The reference wind speed is traditionally defined at a standard height of 10 meters (\(U_{10}\)). However, structural components often extend well above or sit slightly below this level. To determine the design wind speed (\(U_z\)) at a specific elevation (\(z\)), engineers use mathematical models such as the Logarithmic Law or the Power Law. These models extrapolate the speed from the reference height, accounting for the “roughness” of the sea surface.
9.1.1. Why is the vertical profile important for floating structures?#
Assuming a constant wind speed across the entire height of a structure can lead to significant errors in design calculations. The vertical profile is particularly impactful for floating tunnel concepts for the following reasons:
Tall Surface Elements: Floating tunnels often feature ventilation towers, suspension pylons (if combined with a bridge), or high-freeboard pontoons.
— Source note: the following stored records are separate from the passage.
-- ==== Sys2Proof/Machine/Flt.lean ====
section
/-! DEFINITION. The filters (R112–R139, R473): requests, restarts, syncs, linearisation and the sample item; and what the AFE
tells them of a channel. -/

namespace Sys2Proof.Machine

open Sys2Proof

/-! ## What the AFE tells (R88, R92, R103, R108) -/

/-- A channel of the AFE. -/
def State.achan (s : State) (n : Nat) : AfeCh := tget s.afe.ch {} n

/-- A channel of the AFE changed. -/
def State.modA (s : State) (n : Nat) (f : AfeCh → AfeCh) : State :=
  { s with afe := { s.afe with ch := tset {} s.afe.ch n (f (s.achan n)) } }

/-- The first AFE edge on which a write that is made now counts (R27). -/
def State.nextEdge (s : State) : Nat := s.edgeNow + 1

/-- The channel's validity flag on an edge (R88, R92). -/
def AfeCh.flagAt (x : AfeCh) (e : Nat) : Bool := x.valid || e < x.since

/-- AFE_CH_CFG as in force for the bit of an edge on which the flag is set (R134). -/
def State.cfgAt (s : State) (n e : Nat) : Word :=
  let x := s.achan n
  if !x.valid && e < x.since then x.prior else s.rd (AFE_CH_CFG n)

/-- A wiring test holds the channel (R103). -/
def State.underTest (s : State) (n : Nat) : Bool :=
  match s.afe.test with
  | some t => t.now.contains n
  | none => false

/-- The channel is an enabled watch channel (R108). -/
def State.watched (s : State) (n : Nat) : Bool := n < 8 && s.flag (AFE_WATCH_CFG n) AFE_WATCH_CFG_EN

/-- In NAP a channel that is not an enabled watch channel is powered down (R108). -/
def State.napped (s : State) (n : Nat) : Bool := (s.achan n).off

/-- An excitation source is off or in RETURN, or the hub has switched it off (R97, R103, R108, R136). -/
def State.sourceOff (s : State) (k : Nat) : Bool :=
  let cur := s.get (AFE_EXC_CFG k) AFE_EXC_CFG_CUR
  let ch := s.get (AFE_EXC_CFG k) AFE_EXC_CFG_CH
  cur = 0 || cur = 7 || s.napped ch || s.underTest ch

/-! ## Channels -/

/-- A channel's filter. -/
def State.fch (s : State) (n : Nat) : FltCh := tget s.flt.ch {} n

/-- A channel's filter changed. -/
def State.modF (s : State) (n : Nat) (f : FltCh → FltCh) : State :=
  { s with flt := { s.flt with ch := tset {} s.flt.ch n (f (s.fch n)) } }

/-- The registers of a profile. -/
def State.profRegs (s : State) (p : Nat) : Word × Word := (s.rd (FLT_PROF_A p), s.rd (FLT_PROF_B p))

/-- The profile that would be active once every accepted and pending request had completed (R131). -/
def FltCh.target (x : FltCh) : Nat := x.pending.getD ((x.alt.map (·.prof)).getD x.prof)

/-- FLT accepts a request on its edge (R112, R130): a second path starts on the profile's present settings. -/
def State.acceptReq (s : State) (n p edge : Nat) : State :=
  let r := s.profRegs p
  s.modF n fun x => { x with alt := some (.begin p r.1 r.2 edge), fade := 0 }

/-- A request that arrives while the flag is clear (R130): the profile is active at once, a change in progress ends, and a
pending request is absorbed. The instants stay those of the path that runs. (DEDUCED, log 17) -/
def State.requestNow (s : State) (n p : Nat) : State :=
  let x := s.fch n
  let w := match x.alt with
    | some q => if q.prof = p then (q.a, q.b) else s.profRegs p
    | none => s.profRegs p
  let keep := p = x.prof && (x.alt.map (·.prof)) != some p
  s.modF n fun x => { x with
    prof := p, work := if keep then some (x.work.getD (s.profRegs p)) else some w, alt := none, fade := 0, pending := none }

/-- A response request for a channel that arrives on edge `e` (R129–R131). (DEDUCED, log 17) -/
def State.request (s : State) (n p e : Nat) : State :=
  let x := s.fch n
  if !(s.achan n).flagAt e || x.main.isNone then s.requestNow n p
  else if p = x.target then s
  else if x.alt.isSome then
    let s := if x.pending.isSome then s.set FLT_STATUS FLT_STATUS_PENDREPL 1 else s
    s.modF n fun x => { x with pending := some p }
  else s.acceptReq n p e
The top of a ventilation tower will experience significantly higher wind velocities than its base near the water.
Overturning Moments: Because wind speed—and therefore wind pressure—increases with height, the center of aerodynamic force is pushed upwards. This creates a larger lever arm, resulting in higher overturning moments that the floating foundation and mooring system must counteract.
Force Estimation on Pontoons: Even for low-profile pontoons, the wind speed very close to the water surface (where friction is highest) may be lower than \(U_{10}\). Using the correct profile ensures that drag forces on the hull are not overestimated, or conversely, that forces on superstructures are not underestimated.